Flights Axed as Fuel Prices Surge
The airline, which runs medium-distance routes from London Stansted to Rotterdam several times a week, is used by tourists who connect via Schiphol airport in the Netherlands to other European destinations. A spokesperson for Transavia confirmed to AFP that the carrier is adapting its flight schedule to streamline expenses. "Due to the current geopolitical situation in the Middle East and its impact on aviation fuel prices, Transavia France is adapting its flight schedule and is forced to cancel several flights scheduled for May and June 2026," the airline stated.
The cancellations represent less than 2% of the total flight schedule for the May-June period, according to the spokesperson. Affected passengers are being notified individually via SMS and email. While specific routes have not been disclosed, the airline is offering options including free rescheduling, a voucher, or a full refund. For most cancelled flights, a rescheduling solution within 24 hours is available.
Broader Impact on European Aviation
Europe typically sources half of its fuel from Gulf nations. However, since the outbreak of war between the United States and Iran in late February, the Strait of Hormuz has been closed by Tehran. This has disrupted supply chains, leading to a potential crisis. European Commissioner Dan Jorgensen warned that the EU is "approaching very rapidly" a supply crisis, raising concerns about higher airfares and cancellations this summer. Airlines, including Transavia, have already begun raising ticket prices, with increases averaging around 10 euros per return journey.
Chief Secretary to the Prime Minister Darren Jones cautioned on Sunday that the conflict is likely to push up costs for energy, food, and flight tickets in the coming months. He noted that disruptions to energy supplies could affect production rather than cause empty supermarket shelves. "You're going to see prices go up a bit as a consequence of what Donald Trump has done in the Middle East," he told the BBC's Sunday With Laura Kuenssberg programme. He estimated that elevated prices could last roughly eight months after the Strait of Hormuz is reopened and tensions ease.

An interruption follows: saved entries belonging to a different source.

/-- R273, R275, R276, R279, R280, R283, R284, R291, R292: what befalls a channel. An alert that replay cures is logged; one that
does not, or a margin that is too low, is followed by a full retrain, which counts in RETRAINS or leaves the channel FAILED. A
merge entry of a channel, or of an SRAM array group, drains. R281, R282: a new aggressor's requester is throttled at level 1, in
place of the one at the lowest level when four are; a requester already throttled rises one level, at most to 8; without EN
nothing is throttled; a window without a new aggressor lowers its level by one, and level 0 ends it. R286, R287: sparing copies
the failing channel line by line, and at the end the spare takes its slot, the failed channel is FAILED and the command that
started it is DONE. -/
def Obligations.Channels : Prop :=
  (
  ∀ (h : Half) (c : Nat) (s : State), let k := chOf s h c
  live s = true →
  let full := fun (u : State) => let t := updCh h c (fun x => { x with retrains := sat (x.retrains + 1) 255 }) u
    logNow h (rpt (chUnit h c) 2 clsCE 0x0404 (chOf t h c).retrains) t
  (k.st ≠ .down → k.st ≠ .failed → k.st ≠ .training →
    exec (.periodicRetrain h c 0) s = .next s ∧ exec (.periodicRetrain h c 1) s = .next (full s) ∧
    exec (.periodicRetrain h c 2) s = .next (failChan h c s)) ∧
  (k.st ≠ .down → k.st ≠ .failed →
    exec (.caParityAlert h c 0 []) s = .next (logNow h (rpt (chUnit h c) 2 clsCE 0x0403 0) (memCe h c s)) ∧
    exec (.caParityAlert h c 1 []) s = .next (full (memUe h c 0 true (logNow h (rpt (chUnit h c) 2 clsUC 0x0403 0) s))) ∧
    exec (.caParityAlert h c 2 []) s = .next (failChan h c (memUe h c 0 true (logNow h (rpt (chUnit h c) 2 clsUC 0x0403 0) s)))) ∧
  (∀ i e, c < 16 → k.merges[i]? = some e →
    let put := fun u => updMem h (fun m => memPut m e.sector (memBytes m e.sector) (m.poison.contains e.sector)) u
    (e.mask = 2 ^ 64 - 1 → ∀ err, exec (.mergeDrain h c i err) s = .next (put s)) ∧
    (e.mask ≠ 2 ^ 64 - 1 → exec (.mergeDrain h c i 0) s = .next (put (bump (chUnit h c) 0x287 1 s)))) ∧
  (∀ g i w, (tget [] s.units.sram (h.n * 16 + g))[i]? = some w → let s1 := updSram (h.n * 16 + g) (fun l => l.eraseIdx i) s
    exec (.mergeDrain h (16 + g) i 0) s = .next s1 ∧
    (g < 12 → exec (.mergeDrain h (16 + g) i 2) s =
      .next (updHome h (fun x => { x with stock := x.stock.erase w }) (bucketHit (srcOf h 0xFF 0xB 0) 0 s1).1)) ∧
    (g = 14 → exec (.mergeDrain h (16 + g) i 2) s = .next (updLog h (fun l =>
      { l with entries := l.entries.map (fun e => if e.index = w then { e with damaged := true } else e) }) s1))) ∧
  (∀ sl err, (s.mem.get h).scrubH ≠ 0 → (k.st = .mapped ∨ k.st = .copying) → slotOf (s.mem.get h) c = some sl →
    exec (.patrolScrub h c err) s = .next (memErr h (slotLine (s.mem.get h) sl (k.scrub / 4) + k.scrub % 4 * 64) err
      (updCh h c (fun x => { x with scrub := (x.scrub + 1) % (2 ^ (s.mem.get h).kshift / 64) }) s))) ∧
  (∀ b, k.st ≠ .down → exec (.rfmIssue h c b) s = .next (updCh h c (fun x => { x with rfm := x.rfm + 1, act := tset 0 x.act b 0 }) s)) ∧
  (k.st = .zeroing → exec (.channelZeroingComplete h c) s = .next
    (if orgOk s h c then updCh h c (fun x => { x with st := .unmapped }) s
      else memConfigLog h c (updCh h c (fun x => { x with st := .unmapped }) s))) ∧
  exec (.memUeClear h c) s = .next (updCh h c (fun x => { x with ueV := false, ueMore := false }) s)) ∧
  (
  ∀ (h : Half) (c src port : Nat) (s : State), let k := chOf s h c
  live s = true → k.st ≠ .down →
  let s1 := bump (chUnit h c) 0x284 1 (updCh h c (fun x => { x with rhDetect := sat (x.rhDetect + 1) 4095, rfm := x.rfm + 1 }) s)
  let known := k.throttled.any (fun t => t.src == src && t.port == port)
  let new : Throttle := { src := src, port := port, level := 1, fresh := true }
  let add := fun u => rhLog h c 1 new (updCh h c (fun x => { x with throttled := x.throttled ++ [new], rhSrc := src, rhPort := port }) u)
  (k.rhEn = false → exec (.aggressorDetected h c src port) s = .next s1) ∧
  (k.rhEn = true → known = true → exec (.aggressorDetected h c src port) s = .next (updCh h c (fun x =>
    { x with throttled := x.throttled.map (fun t => if t.src = src ∧ t.port = port then { t with level := min 8 (t.level + 1), fresh := true } else t) }) s1)) ∧
  (k.rhEn = true → known = false → k.throttled.length < 4 → exec (.aggressorDetected h c src port) s = .next (add s1)) ∧
  (∀ o, k.rhEn = true → known = false → 4 ≤ k.throttled.length → lowestThr k.throttled = some o → exec (.aggressorDetected h c src port) s =
    .next (add (rhLog h c 0 { o with level := 0 } (updCh h c (fun x => { x with throttled := x.throttled.erase o }) s1)))) ∧
  (let ts := k.throttled.map (fun t => if t.fresh then { t with fresh := false } else { t with level := t.level - 1 })
   exec (.refreshWindowEnd h c) s = .next ((ts.filter (fun t => t.level == 0)).foldl (fun u t => rhLog h c 0 t u)
     (updCh h c (fun x => { x with throttled := ts.filter (fun t => t.level != 0), act := [] }) s))) ∧
  (∀ o, lowestThr k.throttled = some o → o ∈ k.throttled ∧ ∀ t ∈ k.throttled, o.level ≤ t.level)) ∧
  (
  ∀ (h : Half) (s : State), let m := s.mem.get h
  live s = true → m.copy = true →
  (∀ sl, slotOf m m.copySrc = some sl → m.copyPtr < 2 ^ m.kshift / 256 →
    exec (.sparingCopyLine h [0, 0, 0, 0]) s = .next (updMem h (fun k => { k with copyPtr := k.copyPtr + 1 }) s)) ∧
  (2 ^ m.kshift / 256 ≤ m.copyPtr →
    let s1 := updCh h m.copyDst (fun x => { x with st := .mapped }) (updCh h m.copySrc (fun x => { x with st := .failed }) s)
    let s2 := updMem h (fun k => { k with map := k.map.map (fun c => if c = m.copySrc then m.copyDst else c), copy := false,
                                          copyCmd := none, spareCh := 15, failedHold := setIns k.failedHold m.copySrc }) s1
    exec (.sparingCopyComplete h) s = .next (finishOpt m.copyCmd stDone 1 m.copyDst
      (logNow h (rpt (chUnit h m.copySrc) 2 clsCR 0x0406 (res [(1, m.copySrc), (1, m.copyDst)])) s2))))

Industry-Wide Cuts Expected
Last week, German airline Lufthansa announced it would cut 20,000 European short-haul flights over the summer, blaming jet fuel costs. Industry expert Ted Wake, managing director of Kirker Holidays, told travel journalist Simon Calder that more airlines are likely to follow. "I think Lufthansa has got a very comprehensive schedule. Twenty thousand flights isn't a drop in the ocean but it's a relatively small number if you look at the overall picture. I think other airlines within the UK market will be doing something similar," he said.